I used to be so tough.
A basket full of four children six and under would see me steely faced, jaw clenched, muscling my semi-truck cart through the store in firm, mama determination as I made my way through aisle after aisle with purpose and grit.
Now though? I’ve been at this shopping-for-a-family gig for awhile and quite honestly, I’ve kinda come to hate it. My once-a-month grocery shopping trips and Amazon have pretty much spoiled me for trips to the store, and lest you call me weak and wonder how I escape the mall at back-to-school time, let me remind you that we homeschool so clothes shopping isn’t a regular occurance round here.
Somehow, in thirteen years of mommying, I’ve never once clothes shopped at the department store with more than one of my children with me. The thrift store, surrre. But that’s different. At Sally’s there’s the fun little toy section where the kids can quietly play among all the busted up second hand toys that they think are all brand new and fancy because they’re NOTHING like we have at home Mama, and while they enjoy their holiday time on the Island of Misfit Toys, I can peck carefully through the racks of second-hands and find the perfect ones to bring home at a bargain price for my little people’s dresser drawers.
But today wasn’t a Sally’s day. Today was a day when they needed new clothes and they needed them now. Today was a day when I needed to know that they would walk into the store owning one pair of pants (albeit holey), two stained-up shirts, and three single socks, and walk out with enough clothes to look presentable for at least the rest of the week, but more aspiringly, the rest of the year.
So off we went. They were excited on the way over, no one had to climb into the way-back back seat, and everyone got a turn at talking since there was only three of us in the truck.
Just my two kiddos and me and there we were, clothes shopping.
And after filling up the cart with a healthy, hefty stack of girlie possibilities while brother acted the gentleman by waiting patiently on the beige pleather armchair (the kid-version of holding the purse), I pondered exactly how different these two children are.

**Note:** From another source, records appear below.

/-- Carry out moves (R330). -/
def moveAll {α : Type} [DecidableEq α] (m : SMap α) (dflt : α) (moves : List (Nat × Nat)) : SMap α :=
  moves.foldl (fun m (x : Nat × Nat) => (m.set dflt x.2 (m.get dflt x.1)).del x.1) m

/-! ### The node table (R316 to R322) -/

namespace NodeBank

/-- The entry of a slot. -/
def at_ (b : NodeBank) (slot : Nat) : NodeEntry := b.slots.get {} slot

/-- Remove the hint of an entry. -/
def unhint (b : NodeBank) (e : NodeEntry) : NodeBank :=
  let h := hintHash b.seed e.pan e.eui
  let ks := ((List.range 8).map (fun i => h.1 * 8 + i)) ++ ((List.range 8).map (fun i => h.2.1 * 8 + i))
  match ks.find? (fun k => decide (b.hints.get {} k = ⟨h.2.2, e.loc, e.pan, true⟩)) with
  | some k => { b with hints := b.hints.del k }
  | none => b

/-- Place the hint of an entry (R320, R329); the flag says that it was placed. -/
def hint (b : NodeBank) (e : NodeEntry) : NodeBank × Bool :=
  let h := hintHash b.seed e.pan e.eui
  let occ := fun k => (b.hints.get {} k).valid
  let alt := fun k => (k / 8) ^^^ ((b.hints.get {} k).fp % 65536 ||| 1)
  match findPlace 8 occ alt h.1 h.2.1 with
  | some (k, moves) =>
    ({ b with hints := (moveAll b.hints {} moves).put k ⟨h.2.2, e.loc, e.pan, true⟩ }, true)
  | none => (b, false)

/-- Clear a slot with its hint. -/
def erase (b : NodeBank) (slot : Nat) : NodeBank :=
  let e := b.at_ slot
  let b := if e.valid ∧ ¬ e.hintless then b.unhint e else b
  { b with slots := b.slots.del slot }

/-- Write an entry into its home slot: an entry of the same EUI-64 keeps its hint, any other gets one. The flag says
that the hint stands. -/
def write (b : NodeBank) (e : NodeEntry) : NodeBank × Bool :=
  let slot := home e.pan e.loc
  let old := b.at_ slot
  if old.valid ∧ old.eui = e.eui ∧ ¬ old.hintless then
    ({ b with slots := b.slots.set {} slot { e with hintless := false } }, true)
  else
    let r := (b.erase slot).hint e
    ({ r.1 with slots := r.1.slots.set {} slot { e with hintless := !r.2 } }, r.2)

/-- The slots that the valid hints of an EUI-64 point to (R321). -/
def hintSlots (b : NodeBank) (pan : Nat) (eui : W64) : List Nat :=
  let h := hintHash b.seed pan eui
  let ks := ((List.range 8).map (fun i => h.1 * 8 + i)) ++ ((List.range 8).map (fun i => h.2.1 * 8 + i))
  (ks.filterMap (fun k =>
    let x := b.hints.get {} k
    if x.valid ∧ x.pan = pan ∧ x.fp = h.2.2 then some (home pan x.loc) else none))

/-- The slot of the valid entry of an EUI-64. -/
def findEui (b : NodeBank) (pan : Nat) (eui : W64) : Option Nat :=
  (b.hintSlots pan eui).find? (fun s => (b.at_ s).valid && decide ((b.at_ s).eui = eui))

end NodeBank

/-! ### Route and prefix tables (R325 to R328) -/

namespace RouteBank

/-- Places of a route's two buckets. -/
def places (b : RouteBank) (pan target : Nat) : List Nat :=
  let h := routeHash b.seed pan target
  [h.1 * 2, h.1 * 2 + 1, h.2 * 2, h.2 * 2 + 1]

/-- The place of the entry of a key. -/
def place (b : RouteBank) (pan target : Nat) : Option Nat :=
  (b.places pan target).find? (fun k =>
    let e := b.slots.get {} k
    e.valid && decide (e.pan = pan ∧ e.target = target))

/-- The entry of a key. -/
def find (b : RouteBank) (pan target : Nat) : Option RouteEntry := (b.place pan target).map (fun k => b.slots.get {} k)

/-- Write an entry: in place of its key, or inserted under R329; none where no place is found. -/
def write (b : RouteBank) (e : RouteEntry) : Option RouteBank :=
  match b.place e.pan e.target with
  | some k => some { b with slots := b.slots.put k e }
  | none =>
    let h := routeHash b.seed e.pan e.target
    let occ := fun k => (b.slots.get {} k).valid
    let alt := fun k =>
      let x := b.slots.get {} k
      let g := routeHash b.seed x.pan x.target
      if g.1 = k / 2 then g.2 else g.1
    match findPlace 2 occ alt h.1 h.2 with
    | some (k, moves) => some { b with slots := (moveAll b.slots {} moves).put k e }
    | none => none

/-- Remove a key. -/
def erase (b : RouteBank) (pan target : Nat) : RouteBank :=
  match b.place pan target with
  | some k => { b with slots := b.slots.del k }
  | none => b

end RouteBank

/-- An address masked to a prefix length, 16 octets in network order (R327, R328). -/
def maskPfx (a : List Byte) (len : Nat) : List Byte :=
  let v := unbe (slice a 0 16)
  be 16 (v - v % 2 ^ (128 - len))

namespace PrefixBank

/-- The place of the entry of a key. -/
def place (b : PrefixBank) (pfx : List Byte) (len : Nat) : Option Nat :=
  let h := pfxHash b.seed pfx len
  [h.1 * 2, h.1 * 2 + 1, h.2 * 2, h.2 * 2 + 1].find? (fun k =>
    let e := b.slots.get {} k
    e.valid && decide (e.len = len ∧ e.pfx = pfx))

/-- The entry of a key. -/
def find (b : PrefixBank) (pfx : List Byte) (len : Nat) : Option PrefixEntry :=
  (b.place pfx len).map (fun k => b.slots.get {} k)

/-- Write an entry: in place of its key, or inserted under R329. -/
def write (b : PrefixBank) (e : PrefixEntry) : Option PrefixBank :=
  match b.place e.pfx e.len with
  | some k => some { b with slots := b.slots.put k e }
  | none =>
    let h := pfxHash b.seed e.pfx e.len
    let occ := fun k => (b.slots.get {} k).valid
    let alt := fun k =>
      let x := b.slots.get {} k
      let g := pfxHash b.seed x.pfx x.len
      if g.1 = k / 2 then g.2 else g.1
    match findPlace 2 occ alt h.1 h.2 with
    | some (k, moves) => some { b with slots := (moveAll b.slots {} moves).put k e }
    | none => none

/-- Remove a key. -/
def erase (b : PrefixBank) (pfx : List Byte) (len : Nat) : PrefixBank :=
  match b.place pfx len with
  | some k => { b with slots := b.slots.del k }
  | none => b

/-- The distinct lengths of the valid entries, descending (R328). -/
def lens (b : PrefixBank) : List Nat :=
  (List.range 129).reverse.filter (fun l => b.slots.any (fun x => x.2.valid && x.2.len == l))

end PrefixBank

namespace Dev

/-! ### Address pools (R216) -/

/-- A released address is still held. -/
def held (d : Dev) (k a : Nat) : Bool :=
  match (d.pan k).hold.find a with
  | some e => decide (d.epoch.numPipe < e)
  | none => false

/-- The address lies in the PAN's pool. -/
def inPool (d : Dev) (k a : Nat) : Bool := decide (d.cfg.PAN_POOL_LO k ≤ a ∧ a ≤ d.cfg.PAN_POOL_HI k ∧ a ≤ 0xFFEF)

/-- The address is free in the PAN's map. -/
def addrFree (d : Dev) (k a : Nat) : Bool :=
  d.inPool k a && !(d.pan k).used.get false a && !(d.pan k).retired.get false a && !d.held k a

/-- The first of n addresses from a, wrapping within lo to hi, that a test takes. -/
def firstFrom (p : Nat → Bool) (lo hi : Nat) : Nat → Nat → Option Nat
  | 0, _ => none
  | n + 1, a => if p a then some a else firstFrom p lo hi n (if a < hi then a + 1 else lo)

/-- The next free address after the last one assigned (R216), that a further test takes. -/
def nextAddr (d : Dev) (k : Nat) (p : Nat → Bool) : Option Nat :=
  let lo := d.cfg.PAN_POOL_LO k
  let hi := min (d.cfg.PAN_POOL_HI k) 0xFFEF
  if hi < lo then none
  else
    let c := (d.pan k).cursor
    firstFrom (fun a => d.addrFree k a && p a) lo hi (hi - lo + 1) (if lo ≤ c ∧ c < hi then c + 1 else lo)

/-- An address leaves the free map. One that the host names does not move the cursor, which stands at the last address that the
device chose (DESIGN CHOICE, log entry 179). -/
def takeAddr (d : Dev) (k a : Nat) : Dev :=
  d.modPan k (fun x => { x with used := x.used.set false a true, hold := x.hold.del a })

/-- Allocate the next free address. -/
def allocAddr (d : Dev) (k : Nat) : Option (Nat × Dev) :=
  (d.nextAddr k (fun _ => true)).map (fun a => (a, (d.takeAddr k a).modPan k (fun x => { x with cursor := a })))

/-- Release an address (R216): it is held for RELEASE_HOLD epochs. One that lies outside the pool in force never returns to the
free map, although the pool grow later (DESIGN CHOICE, log entry 153). -/
def releaseAddr (d : Dev) (k a : Nat) : Dev :=
  if (d.pan k).used.get false a then
    d.modPan k (fun x => { x with
      used := x.used.del a
      retired := if d.inPool k a then x.retired else x.retired.set false a true
      hold := if d.cfg.PAN_HOLD_RELEASE_HOLD k = 0 then x.hold.del a
        else x.hold.put a (d.epoch.numPipe + d.cfg.PAN_HOLD_RELEASE_HOLD k) })
  else d

/-! ### Node lookups (R321, R339) -/

/-- The entry has aged (R339), whether or not the sweep has come to it. -/
def aged (d : Dev) (e : NodeEntry) : Bool :=
  let a := d.cfg.TBL_AGE_AGE_LIMIT e.pan
  e.aged.isSome || (decide (0 < a) && !e.pinned && !e.preplaced &&
    decide (a < (d.epoch.numPipe % 2 ^ 32 + 2 ^ 32 - e.touch) % 2 ^ 32))

/-- The entry at a location, present or not. -/
def nodeAt (d : Dev) (k loc : Nat) : NodeEntry := d.tbl.node.at_ (home k loc)

/-- A lookup sees the entry. -/
def seesNode (d : Dev) (e : NodeEntry) : Bool := e.valid && !d.aged e

/-- Lookup by short address (R321): the location of the entry. -/
def findShort (d : Dev) (k a : Nat) : Option Nat :=
  let e := d.nodeAt k a
  if a ≤ 0xFFEF ∧ d.seesNode e ∧ e.short = a then some a else none

/-- Lookup by EUI-64 (R321). -/
def findEui (d : Dev) (k : Nat) (eui : W64) : Option Nat :=
  ((d.tbl.node.hintSlots k eui).find? (fun s => d.seesNode (d.tbl.node.at_ s) && decide ((d.tbl.node.at_ s).eui = eui))).map
    (fun s => (d.tbl.node.at_ s).loc)

/-! ### Writes, and second-bank copies during a rebuild (R341 to R344) -/

/-- The rebuild of table t: 0 node, 1 route, 2 prefix. -/
def rebuild (d : Dev) (t : Nat) : RebuildSt :=
  match t with
  | 0 => d.tbl.nodeRb | 1 => d.tbl.routeRb | _ => d.tbl.pfxRb

def setRebuild (d : Dev) (t : Nat) (r : RebuildSt) : Dev :=
  match t with
  | 0 => { d with tbl := { d.tbl with nodeRb := r } }
  | 1 => { d with tbl := { d.tbl with routeRb := r } }
  | _ => { d with tbl := { d.tbl with pfxRb := r } }

/-- The staged bank of table t is emptied. -/
def clearStaged (d : Dev) (t : Nat) : Dev :=
  match t with
  | 0 => { d with tbl := { d.tbl with nodeStaged := {} } }
  | 1 => { d with tbl := { d.tbl with routeStaged := {} } }
  | _ => { d with tbl := { d.tbl with pfxStaged := {} } }

/-- A staged swap of table t. -/
def isSwap (t : Nat) (x : Staged) : Bool :=
  decide (x.cmd.op = .CMD_TABLE_REBUILD ∧ x.cmd.sub = 2 ∧ fld x.cmd.p 0 1 = t)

Within seconds of parking the pile in the dressing room hallway, I remembered all these things from all the Sunday-morning fashion fiascos and I worked her pile into a color-coordinated assembly-line system of trying on structure and order, making her name each item with a No, Maybe, or Yes.
My other one built a pile of shirts in his size, ripped off his clothes and went one by one through the stack, yelling YES! for his favorites before the hem of the shirt even touched the waist of his underwear, or tearing them off within a millisecond if he didn’t care for it, tossing it into the No pile before the hair had even settled back onto his head. I don’t think we even got to the code-word game in his little room.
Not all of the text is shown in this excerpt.